Monday, May 25, 2015

Punditry Gone Mad

Punditry is all mad, of course, and is mainly about confirming audience biases. Here's a particularly egregious example from the camera industry.

A popular column (essay, blog post), oft repeated by the internet-famous, runs thus:

The camera industry is in trouble, sales are dropping, fast. People are taking more and more pictures with cell phones and buying fewer and fewer real cameras. The solution for camera makers is to woo the cell phone users to real cameras, and the way to do that is to put such and such feature into a camera.

The fact that Nikon et al don't is evidence that they are stupid, and that I am smart.

This is unadulterated pandering. The implication is that the audience, being very much like the pundit, are also smarter than Nikon management. Then a jolly good time can be had arguing about precisely which mix of obscure features would save Nikon from the cell phones, and everyone gets to feel very clever and they get to have a great time talking about one of their favorite things, fancy cameras.

Somewhere in here is the planted assumption that cell phone users can be wooed, en masse, to cameras, if only you got the mix of features right. An essential part of this assumption is that cell phone picture-takers are dissatisfied with the phone's camera.

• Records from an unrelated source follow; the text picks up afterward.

-- ==== Sys2Proof/Certificates/Slice0/Obligations.lean ====
section
/-!
DEFINITION. The statements about HPIR, each from the numbered rules of spec/ its docstring names.
`Spec.…` holds the reading of a rule that a statement compares the model with, written from the rule's own
table or pseudocode. It uses no meaning of a command; where a rule speaks of a sub-operation (DEC291 in
R168) it names the model's, which has a statement of its own.
-/

open Sys2Proof Sys2Proof.Machine

namespace Sys2Proof.Spec

/-- `f[0] + ... + f[16]` in unbounded naturals (R120). -/
def byteSum (F : Nat → Byte) : Nat := ∑ i ∈ Finset.range 17, (F i).toNat

/-- The truncated sum of bytes 0 to 16 (R120). -/
def cksumOf (F : Nat → Byte) : Byte := BitVec.ofNat 8 (byteSum F)

/-- The mode of byte 6's mode field (R87). -/
def modeOf (b : Byte) : Option Mode :=
  if b = 0x20#8 then some .auto else if b = 0x08#8 then some .heat
  else if b = 0x10#8 then some .dry else if b = 0x18#8 then some .cool else none

/-- The second mode code of a mode (R89). -/
def mode2Of : Mode → Byte
  | .auto => 0x06#8
  | .heat => 0x00#8
  | .dry => 0x02#8
  | .cool => 0x06#8

/-- The wide vane of byte 8's wide-vane field (R89). -/
def wideVaneOf (b : Byte) : Option WideVane :=
  if b = 0x10#8 then some .leftEnd else if b = 0x20#8 then some .left
  else if b = 0x30#8 then some .middle else if b = 0x40#8 then some .right
  else if b = 0x50#8 then some .rightEnd else if b = 0x80#8 then some .sides
  else if b = 0xC0#8 then some .swing else none

/-- The vane of byte 9's vane field on decode: 0x00 also means auto (R90, R135). -/
def vaneOf (b : Byte) : Option Vane :=
  if b = 0x00#8 then some .auto else if b = 0x48#8 then some .upEnd
  else if b = 0x50#8 then some .up else if b = 0x58#8 then some .middle
  else if b = 0x60#8 then some .down else if b = 0x68#8 then some .downEnd
  else if b = 0x78#8 then some .swing else if b = 0x40#8 then some .auto else none

/-- The timer program of byte 13 (R96). -/
def timerProgramOf (c : Config) (b : Byte) : Option TimerProgram :=
  if b = 0x00#8 then some .none else if b = c.tpStart then some .start
  else if b = c.tpEnd then some .stop else if b = c.tpBoth then some .startAndEnd else none

/-- `STATUS.ERR` of FDEC: the first failing check of R129 to R140, in that order (R216). -/
def fdecStatus (c : Config) (F : Nat → Byte) : Byte :=
  if F 17 ≠ cksumOf F then 7#8
  else if ¬(F 0 = 0x23#8 ∧ F 1 = 0xCB#8 ∧ F 2 = 0x26#8 ∧ F 3 = 0x01#8 ∧ F 4 = 0x00#8) then 1#8
  else if F 5 ≠ 0x20#8 ∧ F 5 ≠ 0x00#8 then 2#8
  else if F 6 &&& 0x87#8 ≠ 0#8 then 2#8
  else if modeOf (F 6 &&& 0x38#8) = none then 2#8
  else if F 7 &&& 0xF0#8 ≠ 0#8 then 2#8
  else if F 8 &&& 0x09#8 ≠ 0#8 then 2#8
  else if wideVaneOf (F 8 &&& 0xF0#8) = none then 2#8
  else if some (F 8 &&& 0x06#8) ≠ (modeOf (F 6 &&& 0x38#8)).map mode2Of then 3#8
  else if 3 < (F 9 &&& 0x07#8).toNat then 2#8
  else if vaneOf (F 9 &&& 0xF8#8) = none then 2#8
  else if 143 < (F 10).toNat then 2#8
  else if 143 < (F 11).toNat then 2#8
  else if 143 < (F 12).toNat then 2#8
  else if timerProgramOf c (F 13) = none then 2#8
  else if F 14 &&& 0xDB#8 ≠ 0#8 then 2#8
  else if (F 14).getLsbD 5 = true ∧
    (modeOf (F 6 &&& 0x38#8) ≠ some .cool ∨ vaneOf (F 9 &&& 0xF8#8) ≠ some .auto) then 4#8
  else if F 15 &&& 0xEB#8 ≠ 0#8 then 2#8
  else if (F 15).getLsbD 4 = true ∧ vaneOf (F 9 &&& 0xF8#8) ≠ some .auto then 4#8
  else if F 16 ≠ 0#8 then 2#8
  else 0#8

/-- `bit(k) = (F[k / 8] >> (k mod 8)) & 1` (R160). -/
def bit (F : Nat → Byte) (k : Nat) : Bool := (F (k / 8)).getLsbD (k % 8)

/-- `match(v, e, w) = |v - e| < w` over the integers (R163). -/
def window (v e : Sample) (w : Nat) : Prop := |(v.toNat : ℤ) - (e.toNat : ℤ)| < (w : ℤ)

/-- A sample is a zero's space, and no one's (R164). -/
def isZeroSpace (c : Config) (tol : Nat) (v : Sample) : Prop :=
  window v c.tZeroSpace tol ∧ ¬window v c.tOneSpace tol

/-- A sample is a one's space, and no zero's (R164). -/
def isOneSpace (c : Config) (tol : Nat) (v : Sample) : Prop :=
  window v c.tOneSpace tol ∧ ¬window v c.tZeroSpace tol

/-- Pair `k` of a window of bit cells matches: its mark, and its space as a zero or as a one (R165). -/
def goodPair (c : Config) (tol : Nat) (d : List Sample) (k : Nat) : Prop :=
  window (sampleAt d (2 * k)) c.tBitMark tol ∧
    (isZeroSpace c tol (sampleAt d (2 * k + 1)) ∨ isOneSpace c tol (sampleAt d (2 * k + 1)))

/-- The gap between the one space and the zero space (R7). -/
def gap (c : Config) : Nat := absDiff c.tOneSpace.toNat c.tZeroSpace.toNat

/-- What a search offset suppresses: no header mark there, or a structural failure of the unit (R168,
R176). -/
def passedOver (c : Config) (tol : Nat) (w : List Sample) (o : Nat) : Prop :=
  ¬window (sampleAt w o) c.tHdrMark (2 * tol) ∨
    decodeUnit c tol (slice w o 291) = .error .badMark ∨
    decodeUnit c tol (slice w o 291) = .error .badTiming

/-- The value `v` a host read of an ST field returns (R24 to R39, R48): a flag as 0 or 1, an enumeration by
its index in R49's table; the two clock values only where they are meaningful (R31, R32, U8). -/
def stReads (st : OperatingState) (v : Nat) : StField → Prop
  | .on => v = if st.on = true then 1 else 0
  | .mode => ([.auto, .heat, .dry, .cool] : List Mode)[v]? = some st.mode
  | .isee => v = if st.isee = true then 1 else 0
  | .temperature => v = st.temperature.toNat
  | .wideVane =>
    ([.leftEnd, .left, .middle, .right, .rightEnd, .sides, .swing] : List WideVane)[v]? =
      some st.wideVane
  | .fanSpeed => v = st.fanSpeed.toNat
  | .vane =>
    ([.upEnd, .up, .middle, .down, .downEnd, .swing, .auto] : List Vane)[v]? = some st.vane
  | .clockAuto => v = if st.clockSetting.auto = true then 1 else 0
  | .clockValue => st.clockSetting.auto = false → v = st.clockSetting.value.toNat
  | .lastObservedValid => v = if st.lastObservedClock.valid = true then 1 else 0
  | .lastObservedValue => st.lastObservedClock.valid = true → v = st.lastObservedClock.value.toNat
  | .timerEndTime => v = st.timerEndTime.toNat
  | .timerStartTime => v = st.timerStartTime.toNat
  | .timerProgram =>
    ([.none, .start, .stop, .startAndEnd] : List TimerProgram)[v]? = some st.timerProgram
  | .econoCool => v = if st.econoCool = true then 1 else 0
  | .longMode => v = if st.longMode = true then 1 else 0
  | .cleanMode => v = if st.cleanMode = true then 1 else 0
  | .plasma => v = if st.plasma = true then 1 else 0

end Sys2Proof.Spec

/-! ### Reset, the invariant, the step -/

/-- R50: every element the rule gives a value, after reset of any configuration, from any draw and host's
side; the elements it leaves unspecified are left open here too. -/
def Obligations.ResetStateIsAsSpecified : Prop :=
  ∀ s : State, (s = State.reset ∨ ∃ c d h, s = State.resetWith c d h) →
    s.slen = 0 ∧ s.st.on = false ∧ s.st.mode = .auto ∧ s.st.isee = false ∧
    s.st.temperature.toNat = 20 ∧ s.st.wideVane = .middle ∧ s.st.fanSpeed.toNat = 0 ∧
    s.st.vane = .auto ∧ s.st.clockSetting.auto = true ∧ s.st.lastObservedClock.valid = false ∧
    s.st.timerEndTime.toNat = 0 ∧ s.st.timerStartTime.toNat = 0 ∧ s.st.timerProgram = .none ∧
    s.st.econoCool = false ∧ s.st.longMode = false ∧ s.st.cleanMode = false ∧ s.st.plasma = false ∧
    s.tol.toNat = 300 ∧ s.status = 0#8

/-- R240: reset applied by the host gives the reset state; that the configuration and the host's side
stay is the model's choice (log 14). -/
def Obligations.HostResetGivesResetState : Prop :=
  ∀ (s : State) (rest : List HostMove), s.host.pending = .reset :: rest →
    step s = .next (State.resetWith s.cfg s.draws { s.host with pending := rest })

/-- The reset state of every configuration meets the invariant, and is a valid state (R50). -/
def Obligations.ResetMeetsInvariant : Prop :=
  State.reset.Inv ∧
  ∀ (c : Config) (d : Nat) (h : HostSide), c.wf = true →
    (State.resetWith c d h).Inv ∧ (State.resetWith c d h).st.Valid

/-- Every step keeps the invariant: a configuration of HPIR, the canonical form of `S` within `S_CAP`
(R21, log 9), `SLEN <= S_CAP` (R22), a code of R211 in `STATUS`, the draws in use below the next (log 4). -/
def Obligations.StepKeepsInvariant : Prop :=
  ∀ s t : State, s.Inv → step s = .next t → t.Inv

/-- R204: a `CMD` write runs the decoded command, after the move is taken off the host's list (log 1). -/
def Obligations.StepRunsDecodedCommand : Prop :=
  ∀ (s : State) (w : Byte) (rest : List HostMove) (i : Instr),
    s.host.pending = .command w :: rest → decode w = .ok i →
    step s = exec i { s with host := { s.host with pending := rest } }

/-- With no move of the host left HPIR stays as it is (log 1: the model's choice). -/
def Obligations.IdleStepKeepsState : Prop :=
  ∀ s : State, s.host.pending = [] → step s = .next s

/-! ### Command words -/

/-- R80: the seven command words, and some reserved ones. -/
def Obligations.CommandWordsDecode : Prop :=
  decode 0x00#8 = .ok .nop ∧ decode 0x01#8 = .ok .ckgen ∧ decode 0x02#8 = .ok .ckver ∧
  decode 0x03#8 = .ok .fenc ∧ decode 0x04#8 = .ok .fdec ∧ decode 0x05#8 = .ok .penc ∧
  decode 0x06#8 = .ok .pdec ∧ decode 0x07#8 = .error (.reservedWord 0x07#8) ∧
  decode 0x16#8 = .error (.reservedWord 0x16#8) ∧ decode 0xFF#8 = .error (.reservedWord 0xFF#8)

/-- The decoder and the encoder agree in both directions. -/
def Obligations.DecodeEncodeAgree : Prop :=
  ∀ (i : Instr) (w : Byte), decode w = .ok i ↔ encode i = w

/-- R81: a word has a command exactly when `rsv` (bits 7:4) is 0 and `op` (bits 3:0) is at most 6. -/
def Obligations.DecoderAcceptsLegalWords : Prop :=
  ∀ w : Byte, (∃ i, decode w = .ok i) ↔
    w.toNat / 16 = 0 ∧ w.toNat % 16 ≤ 6

/-- R82, R201: a reserved word ends with `IllegalCommand` and changes nothing else; the same said of the
step that makes the `CMD` write, which takes the move off the host's list. That list is the model's choice
(log 1). -/
def Obligations.ReservedWordIsIllegalCommand : Prop :=
  ∀ (s : State) (w : Byte), 6 < w.toNat →
    issue w s = .next { s with status := 13#8 } ∧
    ∀ rest, step { s with host := { s.host with pending := .command w :: rest } } =
      .next { s with status := 13#8, host := { s.host with pending := rest } }

/-- R211: the numeric codes of the error kinds. -/
def Obligations.ErrorKindCodes : Prop :=
  okCode = 0#8 ∧
  ErrKind.code .malformedHeader = 1#8 ∧ ErrKind.code .invalidField = 2#8 ∧
  ErrKind.code .inconsistentMode = 3#8 ∧ ErrKind.code .inconsistentState = 4#8 ∧
  ErrKind.code .badMark = 5#8 ∧ ErrKind.code .badTiming = 6#8 ∧ ErrKind.code .checksumError = 7#8 ∧
  ErrKind.code .repeatMismatch = 8#8 ∧ ErrKind.code .noHeaderFound = 9#8 ∧
  ErrKind.code .noValidFrame = 10#8 ∧ ErrKind.code .invalidLength = 11#8 ∧
  ErrKind.code .preconditionViolation = 12#8 ∧ ErrKind.code .illegalCommand = 13#8

/-! ### All commands -/

/-- R12: every command completes with exactly one outcome, reported in `STATUS.ERR`. -/
def Obligations.EveryCommandHasOneOutcome : Prop :=
  ∀ (i : Instr) (s : State), ∃ t, exec i s = .next t ∧
    ((t.status = 0#8 ∧ ∀ k : ErrKind, t.status ≠ k.code) ∨
      (t.status ≠ 0#8 ∧ ∃! k : ErrKind, t.status = k.code))

/-- R214: which command can end with which outcome. -/
def Obligations.OutcomesPerCommand : Prop :=
  (∀ (i : Instr) (s t : State), i = .nop ∨ i = .ckgen ∨ i = .penc → exec i s = .next t →
    t.status = 0#8) ∧
  (∀ s t : State, exec .ckver s = .next t → t.status = 0#8 ∨ t.status = 7#8) ∧
  (∀ s t : State, exec .fenc s = .next t → t.status = 0#8 ∨ t.status = 12#8) ∧
  (∀ s t : State, exec .fdec s = .next t →
    t.status = 0#8 ∨ t.status = 7#8 ∨ t.status = 1#8 ∨ t.status = 2#8 ∨ t.status = 3#8 ∨
      t.status = 4#8) ∧
  (∀ s t : State, exec .pdec s = .next t → s.slen ≤ 290 → t.status = 11#8) ∧
  (∀ s t : State, exec .pdec s = .next t → s.slen = 291 →
    t.status = 0#8 ∨ t.status = 5#8 ∨ t.status = 6#8 ∨ t.status = 7#8) ∧
  (∀ s t : State, exec .pdec s = .next t → s.slen = 583 →
    t.status = 0#8 ∨ t.status = 7#8 ∨ t.status = 8#8 ∨ t.status = 10#8 ∨
      (t.status = 6#8 ∧ ¬Spec.window (s.sample 291) s.cfg.tRptSpace (2 * s.tol.toNat))) ∧
  (∀ s t : State, exec .pdec s = .next t → 292 ≤ s.slen → s.slen ≠ 583 →
    t.status = 0#8 ∨ t.status = 7#8 ∨ t.status = 9#8) ∧
  (∀ (s t : State) (w : Byte) (e : DecodeError), decode w = .error e → issue w s = .next t →
    t.status = 13#8)

/-- R219: a failing command writes its code, leaves at most `F` unspecified, and changes nothing else;
CKVER, FDEC and a reserved word leave `F` unchanged. `draws` is the model's own counter (log 4). -/
def Obligations.FailingCommandEffects : Prop :=
  (∀ (i : Instr) (s t : State), exec i s = .next t → t.status ≠ 0#8 →
    (∃ k : ErrKind, t.status = k.code) ∧
    t = { s with status := t.status, frame := t.frame, draws := t.draws } ∧
    (i = .ckver ∨ i = .fdec → t.frame = s.frame)) ∧
  (∀ (s t : State) (w : Byte) (e : DecodeError), decode w = .error e → issue w s = .next t →
    t.status = 13#8 ∧ t = { s with status := t.status })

It fails them in low light. Sometimes it fails them shooting action. Therefore, the argument goes, the cell phone picture-taker is simply waiting for a better solution.

The problem here is that the cell phone picture-taker doesn't care. Oh, they're a little sad the pictures didn't work out, but they're not crushed.

Because pictures are disposable ephemera, and simply not important.

This is the vital point the average internet camera enthusiast cannot grasp. Pictures are not important. Image quality is not important.

To the average reader of Thom Hogan, LuLa, Ming Thein, and no doubt dozens of others, this is a literally incomprehensible attitude. No wonder the aforementioned pat bit of canned rumination, coughed up whenever there's nothing else to bleat about, always sells so well.

Without understanding how people understand photographs, in the mass, you cannot begin to understand how to sell photograph-taking equipment.

And the internet-famous pundits, mostly, don't understand.